FreePDF by zstar1003

AI PDF reader for translation and Q&A

Created 1 year ago

388 stars

Top 73.4% on SourcePulse

Project Summary

A free, open-source PDF reader designed to translate documents and enable large language model (LLM)-based Q&A on their content. It targets researchers, students, and professionals who frequently encounter documents in foreign languages, offering a streamlined workflow for comprehension and analysis without requiring complex setups for basic translation.

How It Works

The project leverages a document layout analysis model (DocLayout-YOLO) to detect text blocks within PDFs. It then employs configurable translation services (Bing, Google, Silicon, Ollama, custom) to convert specified languages (English, Chinese, Japanese, Korean, Traditional Chinese) into a target language, typically Chinese. For advanced interaction, an integrated QA engine, also configurable with services like Silicon or Ollama, allows users to ask questions directly about the PDF content, with responses generated based on the document's text.

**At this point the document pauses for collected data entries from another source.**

-- ==== Sys2Proof/Machine/SeqOps.lean ====
section
/-! DEFINITION. Sequencers, decision points, stalls and fold boundaries of one partition (R324–R356, R364, R405–R412). -/

namespace Sys2Proof.Machine

/-- Sequencer block of cell `c` (R332). -/
def PodCfg.block (cfg : PodCfg) (c : Nat) : List Byte := tget [1, 1] cfg.seq c

/-- NCOUNT, NSTEPS, counter words and address generators of a block (R326, R329, R332). -/
def ncount (b : List Byte) : Nat := rd 1 b 0
def nsteps (b : List Byte) : Nat := rd 1 b 1
def counterWord (b : List Byte) (i : Nat) : Nat := rd 4 b (4 + 4 * i)
def agWord (b : List Byte) (j k : Nat) : Nat := rd 4 b (0x14 + 20 * j + 4 * k)

/-- A step record (R331). -/
structure StepRec where
  wait : Nat
  await : Bool
  decide : Bool
  skippable : Bool
  cond : Nat
  level : Nat
  /-- The flag awaited, as cell × 8 + bank × 2 + flag set. -/
  flag : Nat
  skipFlag : Nat
  skipInv : Bool
  op : Nat
deriving DecidableEq, Repr

/-- Step `i` of a block. -/
def stepOf (b : List Byte) (i : Nat) : StepRec :=
  let o := 0x60 + 16 * i
  let fl := rd 1 b (o + 2)
  let co := rd 1 b (o + 3)
  let aw := rd 1 b (o + 4)
  let sk := rd 1 b (o + 5)
  { wait := rd 2 b o % 4096, await := bitOf fl 0, decide := bitOf fl 1, skippable := bitOf fl 2, cond := co % 4, level := co / 4 % 4 + 1
    flag := aw % 2 * 8 + aw / 2 % 4 * 2 + aw / 8 % 2, skipFlag := sk % 8, skipInv := bitOf sk 3, op := rd 8 b (o + 8) }

/-- Length of a pass in fc (R324). -/
def passLength (b : List Byte) : Nat := ((List.range (nsteps b)).map (fun i => 1 + (stepOf b i).wait)).foldl (· + ·) 0

/-- Bound that counter `i` reads now (R326). -/
def readBound (b : List Byte) (regs : Tab Nat) (i : Nat) : Nat :=
  let w := counterWord b i
  let src := w / 2 ^ 20 % 8
  (if src = 0 then w % 2 ^ 20 else tget 0 regs (src - 1)) + 1

/-- A sequencer at schedule fc 0 of a context: counters at 0, bounds read (R325, R326, R342). -/
def startSeq (b : List Byte) (regs : Tab Nat) : Seq :=
  { Seq.init with bounds := (List.range (ncount b)).map (fun i => (i, readBound b regs i)) }

/-- The end of a pass: the counters move on from C`i` (R325). -/
def bump (fuel : Nat) (b : List Byte) (regs : Tab Nat) (i : Nat) (q : Seq) : Seq :=
  match fuel with
  | 0 => q
  | fuel + 1 =>
    if ncount b ≤ i then { q with exhausted := true }
    else
      let v := tget 0 q.counters i + 1
      if v < tget 1 q.bounds i then { q with counters := tset q.counters i v }
      else bump fuel b regs (i + 1) { q with counters := tset q.counters i 0, bounds := tset q.bounds i (readBound b regs i) }

/-- The pass of a sequencer ends. -/
def endPass (b : List Byte) (regs : Tab Nat) (q : Seq) : Seq := bump 5 b regs 0 { q with step := 0 }

/-- COND holds on this pass (R327). -/
def condHolds (b : List Byte) (q : Seq) (st : StepRec) : Bool :=
  let low := List.range (min st.level (ncount b))
  if st.cond = 1 then low.all (fun i => tget 0 q.counters i = 0)
  else if st.cond = 2 then low.all (fun i => tget 0 q.counters i + 1 = tget 1 q.bounds i)
  else st.cond = 0

/-- The step issues on this pass under the skip flags `k` (R327, R328). -/
def stepIssues (b : List Byte) (q : Seq) (k : Byte) (st : StepRec) : Bool :=
  condHolds b q st && !(st.skippable && xor st.skipInv (k.getLsbD st.skipFlag))

/-- Value of address generator `j` (R329). -/
def agValue (b : List Byte) (q : Seq) (j : Nat) : Nat :=
  let sum := (List.range (ncount b)).foldl (fun a k => a + sext 24 (agWord b j (k + 1)) * ((tget 0 q.counters k : Nat) : Int)) (sext 24 (agWord b j 0))
  ofInt 24 sum

/-- The image context that a slot of partition `p` holds. -/
def ctxOf (s : State) (p slot : Nat) : Option Ctx :=
  let x := s.pt p
  let sl := tget Slot.init x.slots slot
  (tfind x.handles sl.handle).bind (fun h => h.image.ctxs[sl.ctx]?)

/-- Logical pod at rectangle-relative index `r` of a partition (R376, R378). -/
def Part.podAbs (x : Part) (r : Nat) : Nat :=
  let cols := 8 * x.w
  (x.origin / 4 * 5 + r / cols) * 32 + x.origin % 4 * 8 + r % cols

/-- Rectangle-relative index of a logical pod. -/
def Part.podRel (x : Part) (k : Nat) : Nat := (k / 32 - x.origin / 4 * 5) * (8 * x.w) + (k % 32 - x.origin % 4 * 8)

/-- Logical pods of a partition, in rectangle-relative order. -/
def Part.podList (x : Part) : List Nat := (List.range (40 * x.w * x.h)).map x.podAbs

/-- The pace sequencer of the active context: pod and cell (R339). -/
def paceOf (s : State) (p : Nat) : Option (Nat × Nat) :=
  (ctxOf s p (activeSlot s p)).map (fun c => ((s.pt p).podAbs c.pacePod, c.paceCell))

/-- Sequencer of cell `c` of pod `k`, and its block in the active slot. -/
def seqOf (s : State) (k c : Nat) : Seq := tget Seq.init (s.pod k).seq c
def blockOf (s : State) (p k c : Nat) : List Byte := (s.cfgOf k (activeSlot s p)).block c

/-- The sequencer's current step is due on the coming schedule fc. -/
def seqDue (s : State) (p k c : Nat) : Bool :=
  let q := seqOf s k c
  !q.exhausted && q.step < nsteps (blockOf s p k c) && q.next = (s.pt p).run.sched

/-- The step that is due, when it issues under its condition and skip flags. -/
def dueStep (s : State) (p k c : Nat) : Option StepRec :=
  if seqDue s p k c then
    let b := blockOf s p k c
    let st := stepOf b (seqOf s k c).step
    if stepIssues b (seqOf s k c) (s.pt p).run.flags st then some st else none
  else none

/-- The awaited flag of a step is visible, or was consumed on this very fc (R334, R335). -/
def flagReady (x : Pod) (st : StepRec) : Bool := !st.await || x.flags.contains st.flag || x.consumed.contains st.flag

/-- The queued steers up to and including the first with LAST set, and the rest (R349). -/
def steerGroup (l : List W32) : Option (List W32 × List W32) :=
  match l with
  | [] => none
  | w :: r => if w.getLsbD 31 then some ([w], r) else (steerGroup r).map (fun g => (w :: g.1, g.2))

/-- The partition stalls on the coming fc, with its cause: an awaited flag not set, or a steer group not available (R334, R337, R349). (DEDUCED: log entry 33.) -/
def stallNow (s : State) (p : Nat) : Option StallCause :=
  let all := (s.pt p).podList.flatMap (fun k => (List.range 4).filterMap (fun c => (dueStep s p k c).map (fun st => (k, st))))
  if all.any (fun e => !flagReady (s.pod e.1) e.2) then some .await
  else if all.any (fun e => e.2.decide) && (steerGroup (s.pt p).run.steers).isNone then some .decide
  else none

/-- The first flag, in rectangle-relative pod order, that holds partition `p`: pod × 16 + AWAIT_SEL (R331). -/
def awaitAt (s : State) (p : Nat) : Nat :=
  let hit := (s.pt p).podList.findSome? (fun k => (List.range 4).findSome? (fun c => match dueStep s p k c with
    | some st => if flagReady (s.pod k) st then none else some ((s.pt p).podRel k * 16 + (st.flag / 8 + 2 * (st.flag / 2 % 4) + 8 * (st.flag % 2)))
    | none => none))
  hit.getD 0

/-- A state change that its run gives a partition; one that drains stays DRAINING (R430, R457). -/
def runState (s : State) (p : Nat) (new : PartState) (cause : Nat) : State :=
  if (s.pt p).state = .draining then s else partState s p new cause

/-- Partition `p` stalls (R337, R338); a stall whose cause changes goes on as one (R371). -/
def setStall (s : State) (p : Nat) (c : StallCause) : State :=
  let x := s.pt p
  let t := s.setPt p { x with run := { x.run with
    stall := some c, stallLen := if x.run.stall.isSome then x.run.stallLen else 0, stallAt := if c = .await then awaitAt s p else 0 } }
  runState t p .stalled 0

/-- Partition `p` goes on. -/
def endStall (s : State) (p : Nat) : State :=
  let u := traceStall s p
  let t := u.setPt p { u.pt p with run := { (u.pt p).run with stall := none } }
  runState t p .running 0

/-- A steer word follows R348. -/
def steerValid (w : W32) : Bool :=
  let n := w.toNat
  let act := n % 8
  let zero (hi lo : Nat) : Bool := bitsOf n hi lo = 0
  zero 30 25 &&
    (if act = 0 then zero 24 3
     else if act = 1 || act = 2 then bitsOf n 5 3 ≤ 4 && zero 24 6
     else if act = 3 then true
     else if act = 4 then zero 24 19
     else false)

/-- The steer that makes a group invalid: one that breaks R348, or a second FOLD (R351). -/
def badSteer (g : List W32) (fold : Bool) : Option W32 :=
  match g with
  | [] => none
  | w :: r =>
    let f := w.toNat % 8 = 1
    if !steerValid w || (f && fold) then some w else badSteer r (fold || f)

/-- A decision point consumes its group (R349–R351). (DEDUCED: log entry 33.) -/
def consumeSteers (s : State) (p : Nat) : State :=
  let x := s.pt p
  match steerGroup x.run.steers with
  | none => setStall s p .decide
  | some (g, rest) =>
    match badSteer g false with
    | some w => fault s { code := 0x0302, cls := 2, partition := p, jobId := x.run.jobId, detail := le 4 w.toNat }
    | none =>
      g.foldl (fun t w => tracePart t p 2 0x21 (le 1 1 ++ le 4 w.toNat)) (s.setPt p { x with run := { x.run with steers := rest, acting := g } })

/-- A steer acts (R350). (DEDUCED: log entry 33.) -/
def actSteer (r : Run) (w : W32) : Run :=
  let n := w.toNat
  let act := n % 8
  if act = 1 then { r with foldNow := some (bitsOf n 5 3) }
  else if act = 2 then { r with pendingNext := some (bitsOf n 5 3) }
  else if act = 3 then { r with bounds := tset r.bounds (bitsOf n 4 3) (bitsOf n 24 5) }
  else if act = 4 then
    let m : Byte := BitVec.ofNat 8 (bitsOf n 18 11)
    { r with flags := (r.flags &&& ~~~m) ||| (BitVec.ofNat 8 (bitsOf n 10 3) &&& m) }
  else r

/-- A memory-cell step (R330). -/
def memoryStep (s : State) (k c : Nat) (b : List Byte) (q : Seq) (op a : Nat) : State :=
  let word (sel : Nat) : Nat := agValue b q (op / 2 ^ sel % 4) % 8192
  let t := if bitOf op 0 then cellReadAt s k c (word 2) a else s
  if bitOf op 1 then cellWriteAt t k c (word 4) a else t

/-- A matrix operation word with the offsets of R330: DRAIN first, then the weight field, then the compute field (R296). -/
def matrixStep (s : State) (p k : Nat) (b : List Byte) (q : Seq) (op a : Nat) : State :=
  let cfg := s.cfgOf k (activeSlot s p)
  let g (j : Nat) : Nat := agValue b q j
  let rel := bitOf op 32
  let row := if rel then (bitsOf op 8 4 + g 0) % 32 else bitsOf op 8 4
  let bank := if rel then (bitsOf op 3 3 + g 1) % 2 else bitsOf op 3 3
  let wrow := if bitOf op 33 then (bitsOf op 16 12 + g 2) % 32 else bitsOf op 16 12
  let drow := if bitOf op 34 then (bitsOf op 24 20 + g 2 / 32) % 32 else bitsOf op 24 20
  let dbank := if bitOf op 34 then (bitsOf op 19 19 + g 2 / 1024) % 2 else bitsOf op 19 19
  let t := if bitOf op 18 then drainAt s k cfg dbank drow a else s
  let wop := bitsOf op 11 10
  let u := if wop = 1 then wloadAt t k cfg.mode' wrow (bitOf op 17) a else if wop = 2 then wswapAt t k else t
  let cop := bitsOf op 2 0
  if cop = 1 then macAt u k cfg.mode' bank row (bitOf op 9) false a
  else if cop = 2 then macAt u k cfg.mode' bank row (bitOf op 9) true a
  else if cop = 3 then clearAt u k bank
  else u

/-- A vector step (R330, R331). -/
def vectorStep (s : State) (p k : Nat) (b : List Byte) (q : Seq) (op a : Nat) : State :=
  if !bitOf op 11 then s
  else
    let (code, v) := vecOf ((s.cfgOf k (activeSlot s p)).program.getD (op % 256) 0)
    let rel (bit j x : Nat) : Nat := if bitOf op bit then (x + agValue b q j) % 512 else x
    vecIssue s p k code { v with dst := rel 8 0 v.dst, a := rel 9 1 v.a, b := rel 10 2 v.b } a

Quick Start & Requirements

Installation:
- Windows: Download FreePDF_v5.1.0_Setup.exe from GitHub releases or Baidu Netdisk (pwd: 8888).
- macOS (arm64): Download FreePDF_v5.1.0_macOS.dmg from GitHub releases or run brew install freepdf.
- Source: Clone the repository, run uv sync, then python main.py.
Prerequisites: Requires specific ONNX models for document layout and font files for rendering different languages. Translation/QA services may require API keys or local LLM setup (e.g., Ollama).
Links:
- Releases: https://github.com/zstar1003/FreePDF/releases
- Baidu Netdisk: https://pan.baidu.com/s/1Q4wyrLXQDovLmeBP4aP4Zw (pwd: 8888)

Highlighted Details

Supports translation between Chinese, English, Japanese, Korean, and Traditional Chinese.
Configurable translation and QA backends, including local Ollama models and cloud services like Silicon.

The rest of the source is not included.